▶ [The problem] Report only the number of lines that contain the string "putBit" in the records below.

Stored data entries
-- -- --
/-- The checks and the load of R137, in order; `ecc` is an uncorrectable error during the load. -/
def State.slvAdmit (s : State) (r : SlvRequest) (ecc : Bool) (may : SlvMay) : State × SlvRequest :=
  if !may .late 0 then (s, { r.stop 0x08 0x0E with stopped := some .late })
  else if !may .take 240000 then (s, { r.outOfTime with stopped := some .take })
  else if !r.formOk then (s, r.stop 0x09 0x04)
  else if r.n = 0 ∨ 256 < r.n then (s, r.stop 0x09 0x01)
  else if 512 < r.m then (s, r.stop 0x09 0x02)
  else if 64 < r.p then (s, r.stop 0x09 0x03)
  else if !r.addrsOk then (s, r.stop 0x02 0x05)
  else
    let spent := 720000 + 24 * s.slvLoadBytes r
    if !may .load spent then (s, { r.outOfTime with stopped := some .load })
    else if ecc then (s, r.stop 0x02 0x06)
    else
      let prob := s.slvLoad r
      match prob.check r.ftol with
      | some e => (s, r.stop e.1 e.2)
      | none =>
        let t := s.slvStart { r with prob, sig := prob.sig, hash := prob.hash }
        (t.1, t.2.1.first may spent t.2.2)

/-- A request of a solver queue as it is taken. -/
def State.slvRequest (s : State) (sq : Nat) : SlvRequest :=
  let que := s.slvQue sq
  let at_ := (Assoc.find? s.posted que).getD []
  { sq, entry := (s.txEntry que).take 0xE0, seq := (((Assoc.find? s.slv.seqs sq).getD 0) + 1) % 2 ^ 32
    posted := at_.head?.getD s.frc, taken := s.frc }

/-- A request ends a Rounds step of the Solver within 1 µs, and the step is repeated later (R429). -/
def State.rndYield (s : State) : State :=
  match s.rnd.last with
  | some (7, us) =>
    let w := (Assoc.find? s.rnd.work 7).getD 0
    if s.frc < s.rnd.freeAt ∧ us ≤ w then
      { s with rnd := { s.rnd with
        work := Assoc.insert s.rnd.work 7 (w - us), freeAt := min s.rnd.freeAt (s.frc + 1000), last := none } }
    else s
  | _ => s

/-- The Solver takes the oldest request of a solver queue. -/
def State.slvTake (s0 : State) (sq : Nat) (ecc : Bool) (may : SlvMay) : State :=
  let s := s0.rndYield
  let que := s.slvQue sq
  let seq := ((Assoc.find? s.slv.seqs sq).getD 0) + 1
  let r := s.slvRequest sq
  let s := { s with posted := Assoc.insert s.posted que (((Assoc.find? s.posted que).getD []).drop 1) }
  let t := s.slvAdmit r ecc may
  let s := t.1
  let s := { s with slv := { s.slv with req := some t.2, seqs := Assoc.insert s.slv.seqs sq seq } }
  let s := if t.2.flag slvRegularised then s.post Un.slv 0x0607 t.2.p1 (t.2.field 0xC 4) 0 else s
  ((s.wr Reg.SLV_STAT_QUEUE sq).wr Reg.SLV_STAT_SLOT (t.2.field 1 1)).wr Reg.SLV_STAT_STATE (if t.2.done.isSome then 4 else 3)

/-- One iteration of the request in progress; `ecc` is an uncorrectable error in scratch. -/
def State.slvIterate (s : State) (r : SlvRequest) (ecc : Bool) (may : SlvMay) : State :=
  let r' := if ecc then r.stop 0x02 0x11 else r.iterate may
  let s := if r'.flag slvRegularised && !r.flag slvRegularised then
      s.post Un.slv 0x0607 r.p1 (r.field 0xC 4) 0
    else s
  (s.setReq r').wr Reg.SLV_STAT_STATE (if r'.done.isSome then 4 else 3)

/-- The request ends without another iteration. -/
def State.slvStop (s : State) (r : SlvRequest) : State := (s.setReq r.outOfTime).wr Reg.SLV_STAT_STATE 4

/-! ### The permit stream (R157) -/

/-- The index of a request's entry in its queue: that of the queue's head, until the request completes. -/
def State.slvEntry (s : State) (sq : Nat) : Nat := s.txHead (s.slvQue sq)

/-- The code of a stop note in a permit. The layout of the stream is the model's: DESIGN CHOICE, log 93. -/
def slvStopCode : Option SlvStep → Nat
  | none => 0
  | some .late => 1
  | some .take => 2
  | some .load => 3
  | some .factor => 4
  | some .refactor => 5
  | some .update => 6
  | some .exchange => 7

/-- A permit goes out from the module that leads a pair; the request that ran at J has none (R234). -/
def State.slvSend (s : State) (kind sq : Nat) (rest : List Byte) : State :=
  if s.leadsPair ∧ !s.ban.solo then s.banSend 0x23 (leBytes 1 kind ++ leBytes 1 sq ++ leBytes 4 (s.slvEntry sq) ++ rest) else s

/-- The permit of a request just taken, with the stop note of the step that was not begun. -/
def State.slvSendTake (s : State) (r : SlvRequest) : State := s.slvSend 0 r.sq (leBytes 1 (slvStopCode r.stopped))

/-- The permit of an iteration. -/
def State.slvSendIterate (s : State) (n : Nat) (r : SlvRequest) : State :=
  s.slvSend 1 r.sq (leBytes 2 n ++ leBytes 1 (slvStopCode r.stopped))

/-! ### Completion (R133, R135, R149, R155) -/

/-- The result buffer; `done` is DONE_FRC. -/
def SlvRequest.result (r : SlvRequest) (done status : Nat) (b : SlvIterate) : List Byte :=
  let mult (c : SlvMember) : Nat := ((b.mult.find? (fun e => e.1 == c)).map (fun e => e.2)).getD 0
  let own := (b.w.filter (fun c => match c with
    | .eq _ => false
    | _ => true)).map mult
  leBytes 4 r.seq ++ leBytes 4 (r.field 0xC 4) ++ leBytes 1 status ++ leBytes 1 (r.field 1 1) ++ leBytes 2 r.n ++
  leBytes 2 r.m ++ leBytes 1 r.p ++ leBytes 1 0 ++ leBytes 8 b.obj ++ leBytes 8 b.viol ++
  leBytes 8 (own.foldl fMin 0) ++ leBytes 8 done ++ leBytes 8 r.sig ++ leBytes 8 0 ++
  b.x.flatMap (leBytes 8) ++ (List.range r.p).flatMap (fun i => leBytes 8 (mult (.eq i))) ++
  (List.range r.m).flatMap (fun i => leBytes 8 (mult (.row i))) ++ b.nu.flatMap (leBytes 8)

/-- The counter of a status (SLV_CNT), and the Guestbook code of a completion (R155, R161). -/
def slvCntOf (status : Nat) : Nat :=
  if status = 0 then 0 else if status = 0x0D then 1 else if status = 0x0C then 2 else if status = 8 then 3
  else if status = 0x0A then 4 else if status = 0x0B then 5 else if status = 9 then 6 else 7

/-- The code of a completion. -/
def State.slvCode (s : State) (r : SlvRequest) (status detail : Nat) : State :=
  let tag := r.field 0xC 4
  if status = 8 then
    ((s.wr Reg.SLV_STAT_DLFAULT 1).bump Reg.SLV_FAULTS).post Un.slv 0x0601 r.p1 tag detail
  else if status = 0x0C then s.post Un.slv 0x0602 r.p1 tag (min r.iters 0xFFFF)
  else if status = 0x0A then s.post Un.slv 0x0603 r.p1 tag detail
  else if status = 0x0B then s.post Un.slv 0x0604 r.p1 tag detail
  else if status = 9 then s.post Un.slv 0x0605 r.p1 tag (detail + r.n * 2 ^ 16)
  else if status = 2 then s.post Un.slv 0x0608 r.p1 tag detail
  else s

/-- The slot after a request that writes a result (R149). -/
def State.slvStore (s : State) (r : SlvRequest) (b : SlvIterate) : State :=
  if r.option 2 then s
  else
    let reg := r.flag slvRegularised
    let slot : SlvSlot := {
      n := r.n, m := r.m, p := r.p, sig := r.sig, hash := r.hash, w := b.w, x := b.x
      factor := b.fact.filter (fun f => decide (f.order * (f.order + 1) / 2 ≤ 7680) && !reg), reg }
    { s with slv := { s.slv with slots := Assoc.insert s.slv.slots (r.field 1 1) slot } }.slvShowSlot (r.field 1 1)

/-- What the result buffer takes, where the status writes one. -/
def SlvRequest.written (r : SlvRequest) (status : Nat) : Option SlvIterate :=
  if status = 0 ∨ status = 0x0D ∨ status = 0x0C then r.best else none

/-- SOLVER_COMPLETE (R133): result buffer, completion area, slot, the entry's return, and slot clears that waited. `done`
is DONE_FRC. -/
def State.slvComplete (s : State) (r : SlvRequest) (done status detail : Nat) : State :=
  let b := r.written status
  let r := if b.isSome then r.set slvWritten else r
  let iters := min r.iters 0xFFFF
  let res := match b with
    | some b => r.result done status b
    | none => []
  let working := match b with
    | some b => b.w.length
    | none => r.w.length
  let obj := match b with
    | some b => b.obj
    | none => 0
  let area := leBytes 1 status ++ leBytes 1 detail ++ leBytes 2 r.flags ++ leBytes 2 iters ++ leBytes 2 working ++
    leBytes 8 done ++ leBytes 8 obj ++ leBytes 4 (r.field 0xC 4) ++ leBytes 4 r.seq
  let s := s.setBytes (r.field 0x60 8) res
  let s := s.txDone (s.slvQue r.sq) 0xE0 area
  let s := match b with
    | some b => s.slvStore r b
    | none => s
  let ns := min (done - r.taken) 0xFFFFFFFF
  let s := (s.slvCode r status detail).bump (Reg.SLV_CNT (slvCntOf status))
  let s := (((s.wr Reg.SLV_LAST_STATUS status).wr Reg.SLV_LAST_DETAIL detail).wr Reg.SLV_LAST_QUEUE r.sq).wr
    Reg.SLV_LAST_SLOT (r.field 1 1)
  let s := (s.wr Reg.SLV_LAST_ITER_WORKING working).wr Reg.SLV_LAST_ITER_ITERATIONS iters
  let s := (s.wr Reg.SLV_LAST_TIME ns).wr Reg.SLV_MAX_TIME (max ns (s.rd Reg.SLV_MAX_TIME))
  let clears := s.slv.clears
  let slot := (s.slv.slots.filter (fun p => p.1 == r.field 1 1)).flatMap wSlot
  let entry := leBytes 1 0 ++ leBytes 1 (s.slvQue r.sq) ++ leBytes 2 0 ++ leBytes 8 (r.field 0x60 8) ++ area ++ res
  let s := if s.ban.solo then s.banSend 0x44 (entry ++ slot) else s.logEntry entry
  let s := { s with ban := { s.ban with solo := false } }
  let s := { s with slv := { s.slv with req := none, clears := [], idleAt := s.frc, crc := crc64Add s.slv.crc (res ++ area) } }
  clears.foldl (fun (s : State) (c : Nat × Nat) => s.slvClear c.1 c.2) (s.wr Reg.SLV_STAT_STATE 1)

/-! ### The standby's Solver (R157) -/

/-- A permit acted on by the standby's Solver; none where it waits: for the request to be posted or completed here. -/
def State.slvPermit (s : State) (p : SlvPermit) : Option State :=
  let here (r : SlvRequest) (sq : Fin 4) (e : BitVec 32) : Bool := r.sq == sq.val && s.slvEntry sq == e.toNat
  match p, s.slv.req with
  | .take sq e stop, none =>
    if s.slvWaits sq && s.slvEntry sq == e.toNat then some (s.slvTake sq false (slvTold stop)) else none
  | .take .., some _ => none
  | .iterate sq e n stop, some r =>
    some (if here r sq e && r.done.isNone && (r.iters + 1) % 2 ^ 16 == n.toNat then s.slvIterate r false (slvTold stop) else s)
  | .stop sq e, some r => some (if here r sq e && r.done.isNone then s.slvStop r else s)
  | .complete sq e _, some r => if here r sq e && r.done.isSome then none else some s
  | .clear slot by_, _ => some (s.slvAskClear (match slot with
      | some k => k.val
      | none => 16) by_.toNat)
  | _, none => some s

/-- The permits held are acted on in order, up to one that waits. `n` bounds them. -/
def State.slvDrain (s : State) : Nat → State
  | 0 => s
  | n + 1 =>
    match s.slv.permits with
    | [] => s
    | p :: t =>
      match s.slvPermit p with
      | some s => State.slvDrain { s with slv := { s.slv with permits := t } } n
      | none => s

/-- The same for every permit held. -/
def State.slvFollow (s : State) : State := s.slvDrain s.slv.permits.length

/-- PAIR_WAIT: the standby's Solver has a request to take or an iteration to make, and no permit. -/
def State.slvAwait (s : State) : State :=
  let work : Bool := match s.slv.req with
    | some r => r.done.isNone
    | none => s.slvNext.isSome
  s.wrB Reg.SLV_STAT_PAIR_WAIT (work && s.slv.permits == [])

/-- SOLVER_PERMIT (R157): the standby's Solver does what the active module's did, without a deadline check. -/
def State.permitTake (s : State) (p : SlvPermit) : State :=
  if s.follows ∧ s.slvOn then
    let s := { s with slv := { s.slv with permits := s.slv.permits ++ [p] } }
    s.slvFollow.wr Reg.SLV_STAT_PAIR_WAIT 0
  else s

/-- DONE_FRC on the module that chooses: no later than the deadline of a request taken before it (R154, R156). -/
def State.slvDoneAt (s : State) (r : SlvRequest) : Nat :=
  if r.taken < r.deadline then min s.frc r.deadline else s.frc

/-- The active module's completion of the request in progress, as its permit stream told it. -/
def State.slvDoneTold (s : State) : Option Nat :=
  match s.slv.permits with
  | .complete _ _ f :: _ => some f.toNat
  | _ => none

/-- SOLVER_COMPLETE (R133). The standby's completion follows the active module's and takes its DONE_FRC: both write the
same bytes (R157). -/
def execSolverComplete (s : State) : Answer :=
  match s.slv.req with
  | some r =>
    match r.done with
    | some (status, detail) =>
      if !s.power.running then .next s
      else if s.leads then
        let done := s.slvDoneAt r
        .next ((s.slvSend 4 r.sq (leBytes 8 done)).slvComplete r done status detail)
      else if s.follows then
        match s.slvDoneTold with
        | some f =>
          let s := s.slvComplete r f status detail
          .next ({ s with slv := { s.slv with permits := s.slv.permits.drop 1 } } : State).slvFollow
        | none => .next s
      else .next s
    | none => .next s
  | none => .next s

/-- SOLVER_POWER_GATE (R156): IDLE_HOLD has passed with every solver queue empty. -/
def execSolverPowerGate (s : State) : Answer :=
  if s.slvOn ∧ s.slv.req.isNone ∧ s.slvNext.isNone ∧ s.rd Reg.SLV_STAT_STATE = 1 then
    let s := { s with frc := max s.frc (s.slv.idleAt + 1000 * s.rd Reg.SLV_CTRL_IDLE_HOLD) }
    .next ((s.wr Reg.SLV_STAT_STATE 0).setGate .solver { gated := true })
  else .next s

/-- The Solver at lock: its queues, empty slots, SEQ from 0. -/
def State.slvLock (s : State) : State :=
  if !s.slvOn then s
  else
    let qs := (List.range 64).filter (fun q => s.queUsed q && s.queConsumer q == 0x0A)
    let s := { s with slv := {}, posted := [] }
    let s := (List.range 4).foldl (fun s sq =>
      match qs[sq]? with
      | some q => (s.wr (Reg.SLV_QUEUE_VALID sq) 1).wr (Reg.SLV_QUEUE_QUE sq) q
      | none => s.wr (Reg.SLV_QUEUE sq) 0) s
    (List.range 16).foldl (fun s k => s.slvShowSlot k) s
-- -- --
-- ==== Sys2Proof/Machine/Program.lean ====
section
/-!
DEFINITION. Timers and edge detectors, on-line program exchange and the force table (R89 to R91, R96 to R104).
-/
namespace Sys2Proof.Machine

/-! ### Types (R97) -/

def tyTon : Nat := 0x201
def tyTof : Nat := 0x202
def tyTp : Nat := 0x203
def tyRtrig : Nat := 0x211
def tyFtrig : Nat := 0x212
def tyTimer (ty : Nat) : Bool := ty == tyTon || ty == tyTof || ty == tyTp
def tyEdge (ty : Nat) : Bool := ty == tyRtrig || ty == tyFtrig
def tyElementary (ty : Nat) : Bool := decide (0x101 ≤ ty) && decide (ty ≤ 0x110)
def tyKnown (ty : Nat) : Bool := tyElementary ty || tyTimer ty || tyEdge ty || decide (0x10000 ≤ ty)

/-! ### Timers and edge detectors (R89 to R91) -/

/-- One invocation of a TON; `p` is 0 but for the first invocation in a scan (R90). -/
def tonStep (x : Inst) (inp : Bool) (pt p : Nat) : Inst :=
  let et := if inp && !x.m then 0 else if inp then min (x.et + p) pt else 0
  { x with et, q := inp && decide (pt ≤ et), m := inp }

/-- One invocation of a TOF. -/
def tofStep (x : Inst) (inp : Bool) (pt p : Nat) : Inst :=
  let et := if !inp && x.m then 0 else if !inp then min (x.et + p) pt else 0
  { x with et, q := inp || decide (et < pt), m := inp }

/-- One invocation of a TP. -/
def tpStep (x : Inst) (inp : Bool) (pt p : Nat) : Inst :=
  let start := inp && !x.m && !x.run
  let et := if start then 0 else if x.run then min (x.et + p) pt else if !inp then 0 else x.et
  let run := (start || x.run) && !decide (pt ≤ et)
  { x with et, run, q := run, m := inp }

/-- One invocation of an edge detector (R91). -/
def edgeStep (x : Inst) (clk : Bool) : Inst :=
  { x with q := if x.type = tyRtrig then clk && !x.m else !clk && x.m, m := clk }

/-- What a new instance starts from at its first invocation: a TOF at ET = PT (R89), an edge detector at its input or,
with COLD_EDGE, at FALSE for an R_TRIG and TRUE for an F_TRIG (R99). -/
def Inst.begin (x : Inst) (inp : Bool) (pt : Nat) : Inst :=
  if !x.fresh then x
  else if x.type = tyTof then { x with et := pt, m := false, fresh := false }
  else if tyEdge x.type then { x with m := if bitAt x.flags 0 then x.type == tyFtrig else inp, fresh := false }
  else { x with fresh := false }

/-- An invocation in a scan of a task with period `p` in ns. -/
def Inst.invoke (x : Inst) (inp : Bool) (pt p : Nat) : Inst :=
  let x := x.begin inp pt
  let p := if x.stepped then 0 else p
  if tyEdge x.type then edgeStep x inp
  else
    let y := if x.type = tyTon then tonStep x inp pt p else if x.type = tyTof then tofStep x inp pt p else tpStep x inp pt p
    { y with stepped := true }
-- -- --
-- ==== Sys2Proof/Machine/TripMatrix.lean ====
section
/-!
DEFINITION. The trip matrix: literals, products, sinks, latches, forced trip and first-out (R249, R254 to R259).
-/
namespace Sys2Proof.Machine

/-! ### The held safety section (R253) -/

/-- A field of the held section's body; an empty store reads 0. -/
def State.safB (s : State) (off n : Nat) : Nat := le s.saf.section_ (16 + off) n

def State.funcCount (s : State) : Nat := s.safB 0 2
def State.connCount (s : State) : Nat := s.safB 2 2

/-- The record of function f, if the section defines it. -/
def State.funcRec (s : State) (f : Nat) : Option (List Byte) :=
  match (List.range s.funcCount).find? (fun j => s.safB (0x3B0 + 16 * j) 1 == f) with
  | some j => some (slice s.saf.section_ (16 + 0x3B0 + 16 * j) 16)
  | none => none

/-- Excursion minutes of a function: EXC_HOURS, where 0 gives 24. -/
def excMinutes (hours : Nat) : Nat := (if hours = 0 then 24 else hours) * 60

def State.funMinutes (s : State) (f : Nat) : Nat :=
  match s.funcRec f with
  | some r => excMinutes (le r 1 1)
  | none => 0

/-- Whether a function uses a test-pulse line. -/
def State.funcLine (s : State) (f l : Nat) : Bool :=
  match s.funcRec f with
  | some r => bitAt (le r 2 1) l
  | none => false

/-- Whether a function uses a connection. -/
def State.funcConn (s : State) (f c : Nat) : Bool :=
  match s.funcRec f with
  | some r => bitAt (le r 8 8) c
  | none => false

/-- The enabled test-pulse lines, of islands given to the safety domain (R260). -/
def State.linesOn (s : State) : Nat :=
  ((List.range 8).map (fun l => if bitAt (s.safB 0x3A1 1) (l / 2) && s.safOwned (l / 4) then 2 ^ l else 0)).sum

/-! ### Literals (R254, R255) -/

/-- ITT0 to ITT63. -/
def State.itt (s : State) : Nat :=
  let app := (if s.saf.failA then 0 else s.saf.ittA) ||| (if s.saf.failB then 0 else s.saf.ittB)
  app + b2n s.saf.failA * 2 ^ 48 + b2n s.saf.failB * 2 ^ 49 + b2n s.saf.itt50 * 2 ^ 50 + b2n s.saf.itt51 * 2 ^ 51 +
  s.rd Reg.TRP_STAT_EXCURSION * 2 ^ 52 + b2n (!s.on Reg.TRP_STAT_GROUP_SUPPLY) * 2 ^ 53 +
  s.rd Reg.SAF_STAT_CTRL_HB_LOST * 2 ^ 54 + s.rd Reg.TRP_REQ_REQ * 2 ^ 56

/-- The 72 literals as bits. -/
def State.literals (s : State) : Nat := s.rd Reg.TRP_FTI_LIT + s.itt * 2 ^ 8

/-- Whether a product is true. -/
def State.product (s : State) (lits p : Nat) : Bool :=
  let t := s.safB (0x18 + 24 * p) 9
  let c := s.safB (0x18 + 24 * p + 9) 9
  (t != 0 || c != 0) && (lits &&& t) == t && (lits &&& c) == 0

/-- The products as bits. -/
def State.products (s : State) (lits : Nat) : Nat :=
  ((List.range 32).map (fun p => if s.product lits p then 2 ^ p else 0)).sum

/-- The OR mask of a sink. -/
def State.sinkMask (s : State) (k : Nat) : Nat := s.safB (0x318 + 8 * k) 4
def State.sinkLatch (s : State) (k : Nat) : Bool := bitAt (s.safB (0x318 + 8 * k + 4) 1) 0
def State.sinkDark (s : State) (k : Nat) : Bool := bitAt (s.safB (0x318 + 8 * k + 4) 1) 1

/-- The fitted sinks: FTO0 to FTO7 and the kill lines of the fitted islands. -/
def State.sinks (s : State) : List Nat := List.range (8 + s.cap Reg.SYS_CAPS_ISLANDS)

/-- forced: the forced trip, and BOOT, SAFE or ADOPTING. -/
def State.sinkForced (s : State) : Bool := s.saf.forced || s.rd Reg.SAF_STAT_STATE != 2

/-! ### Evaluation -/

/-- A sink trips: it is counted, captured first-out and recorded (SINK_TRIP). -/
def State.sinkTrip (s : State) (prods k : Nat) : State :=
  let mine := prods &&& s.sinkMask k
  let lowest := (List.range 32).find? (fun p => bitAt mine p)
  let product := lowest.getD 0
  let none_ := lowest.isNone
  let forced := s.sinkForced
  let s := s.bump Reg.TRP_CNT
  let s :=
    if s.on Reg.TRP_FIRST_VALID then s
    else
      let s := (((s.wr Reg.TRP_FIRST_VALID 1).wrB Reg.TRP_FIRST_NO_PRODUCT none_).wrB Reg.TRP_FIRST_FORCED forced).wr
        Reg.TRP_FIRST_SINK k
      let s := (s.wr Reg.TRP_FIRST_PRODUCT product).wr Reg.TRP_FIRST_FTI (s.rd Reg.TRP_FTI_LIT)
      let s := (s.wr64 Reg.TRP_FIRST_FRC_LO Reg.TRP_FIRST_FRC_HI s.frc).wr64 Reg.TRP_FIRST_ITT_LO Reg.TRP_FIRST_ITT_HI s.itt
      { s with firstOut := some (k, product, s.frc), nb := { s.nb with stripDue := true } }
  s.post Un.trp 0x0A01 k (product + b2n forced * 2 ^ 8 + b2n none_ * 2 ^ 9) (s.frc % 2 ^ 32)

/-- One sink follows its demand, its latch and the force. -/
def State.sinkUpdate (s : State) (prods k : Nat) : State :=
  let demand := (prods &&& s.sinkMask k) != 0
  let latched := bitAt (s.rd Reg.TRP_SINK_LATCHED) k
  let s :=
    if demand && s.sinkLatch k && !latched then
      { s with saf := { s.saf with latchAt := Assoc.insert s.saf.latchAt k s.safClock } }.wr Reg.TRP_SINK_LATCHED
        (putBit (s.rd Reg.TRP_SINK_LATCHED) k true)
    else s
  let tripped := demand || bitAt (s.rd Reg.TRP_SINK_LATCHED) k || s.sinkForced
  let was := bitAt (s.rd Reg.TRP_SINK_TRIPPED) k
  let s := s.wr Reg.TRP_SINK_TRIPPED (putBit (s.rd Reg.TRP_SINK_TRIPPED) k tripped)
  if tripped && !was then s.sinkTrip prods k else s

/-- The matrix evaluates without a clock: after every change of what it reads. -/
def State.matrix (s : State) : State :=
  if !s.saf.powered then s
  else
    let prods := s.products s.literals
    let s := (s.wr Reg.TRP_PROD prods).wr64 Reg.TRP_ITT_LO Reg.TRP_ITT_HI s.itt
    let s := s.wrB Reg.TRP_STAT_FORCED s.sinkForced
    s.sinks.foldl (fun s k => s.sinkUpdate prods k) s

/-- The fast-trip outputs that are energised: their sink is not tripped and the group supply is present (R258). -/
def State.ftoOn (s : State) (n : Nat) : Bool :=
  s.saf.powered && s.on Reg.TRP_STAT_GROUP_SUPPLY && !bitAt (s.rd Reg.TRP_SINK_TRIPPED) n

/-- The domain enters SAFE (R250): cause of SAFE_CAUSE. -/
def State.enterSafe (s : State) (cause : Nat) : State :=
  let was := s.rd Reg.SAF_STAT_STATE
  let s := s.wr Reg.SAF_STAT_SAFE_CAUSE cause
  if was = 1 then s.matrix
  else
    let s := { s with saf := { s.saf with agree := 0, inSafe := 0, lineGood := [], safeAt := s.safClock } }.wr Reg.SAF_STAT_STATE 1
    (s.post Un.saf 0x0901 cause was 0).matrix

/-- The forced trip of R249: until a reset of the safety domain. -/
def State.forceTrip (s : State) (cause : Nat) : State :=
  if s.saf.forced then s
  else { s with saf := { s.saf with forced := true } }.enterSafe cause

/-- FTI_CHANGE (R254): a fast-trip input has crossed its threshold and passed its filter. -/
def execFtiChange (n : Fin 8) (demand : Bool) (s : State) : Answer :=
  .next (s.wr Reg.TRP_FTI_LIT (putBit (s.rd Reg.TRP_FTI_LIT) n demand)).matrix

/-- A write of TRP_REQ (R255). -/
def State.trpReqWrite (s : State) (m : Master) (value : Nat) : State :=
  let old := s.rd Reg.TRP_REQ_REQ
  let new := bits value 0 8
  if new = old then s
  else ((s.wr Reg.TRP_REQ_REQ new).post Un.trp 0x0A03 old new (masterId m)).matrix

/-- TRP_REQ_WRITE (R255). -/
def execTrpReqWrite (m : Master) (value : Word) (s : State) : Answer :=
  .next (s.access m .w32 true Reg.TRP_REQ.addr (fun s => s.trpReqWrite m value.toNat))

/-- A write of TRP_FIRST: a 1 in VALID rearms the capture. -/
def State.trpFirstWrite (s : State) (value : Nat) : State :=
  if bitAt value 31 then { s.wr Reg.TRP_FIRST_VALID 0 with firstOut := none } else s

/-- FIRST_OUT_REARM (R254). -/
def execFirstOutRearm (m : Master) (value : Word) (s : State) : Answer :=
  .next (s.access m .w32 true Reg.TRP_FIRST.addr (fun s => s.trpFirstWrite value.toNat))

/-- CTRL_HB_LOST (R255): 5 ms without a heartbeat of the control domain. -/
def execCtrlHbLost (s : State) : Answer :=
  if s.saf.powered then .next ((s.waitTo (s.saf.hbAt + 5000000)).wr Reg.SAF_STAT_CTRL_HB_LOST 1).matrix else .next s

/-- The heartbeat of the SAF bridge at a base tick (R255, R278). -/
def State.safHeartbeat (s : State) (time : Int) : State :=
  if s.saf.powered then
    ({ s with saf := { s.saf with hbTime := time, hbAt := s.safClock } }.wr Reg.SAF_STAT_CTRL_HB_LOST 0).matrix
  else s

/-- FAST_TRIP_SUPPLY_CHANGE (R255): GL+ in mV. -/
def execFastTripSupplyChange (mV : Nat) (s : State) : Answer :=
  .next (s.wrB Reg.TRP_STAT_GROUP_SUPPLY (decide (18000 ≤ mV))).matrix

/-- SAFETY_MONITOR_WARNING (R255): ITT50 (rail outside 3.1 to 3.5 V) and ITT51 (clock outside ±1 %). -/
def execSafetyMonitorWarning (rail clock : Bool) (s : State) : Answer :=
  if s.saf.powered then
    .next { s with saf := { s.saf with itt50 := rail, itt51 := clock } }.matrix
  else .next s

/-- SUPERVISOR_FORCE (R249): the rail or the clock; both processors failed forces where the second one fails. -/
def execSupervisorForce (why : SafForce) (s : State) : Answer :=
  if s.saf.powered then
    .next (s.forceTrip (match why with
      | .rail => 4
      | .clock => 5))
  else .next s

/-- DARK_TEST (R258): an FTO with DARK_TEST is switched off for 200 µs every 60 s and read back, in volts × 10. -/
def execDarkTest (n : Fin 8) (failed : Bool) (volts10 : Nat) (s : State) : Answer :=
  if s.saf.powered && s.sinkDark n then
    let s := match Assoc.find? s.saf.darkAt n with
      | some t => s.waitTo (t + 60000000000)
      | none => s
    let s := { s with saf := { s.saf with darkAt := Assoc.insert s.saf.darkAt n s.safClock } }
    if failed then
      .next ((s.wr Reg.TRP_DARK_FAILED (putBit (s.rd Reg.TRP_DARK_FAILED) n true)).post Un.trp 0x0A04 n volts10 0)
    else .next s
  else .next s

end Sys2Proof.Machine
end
-- -- --
▶ [Finished exercise] 4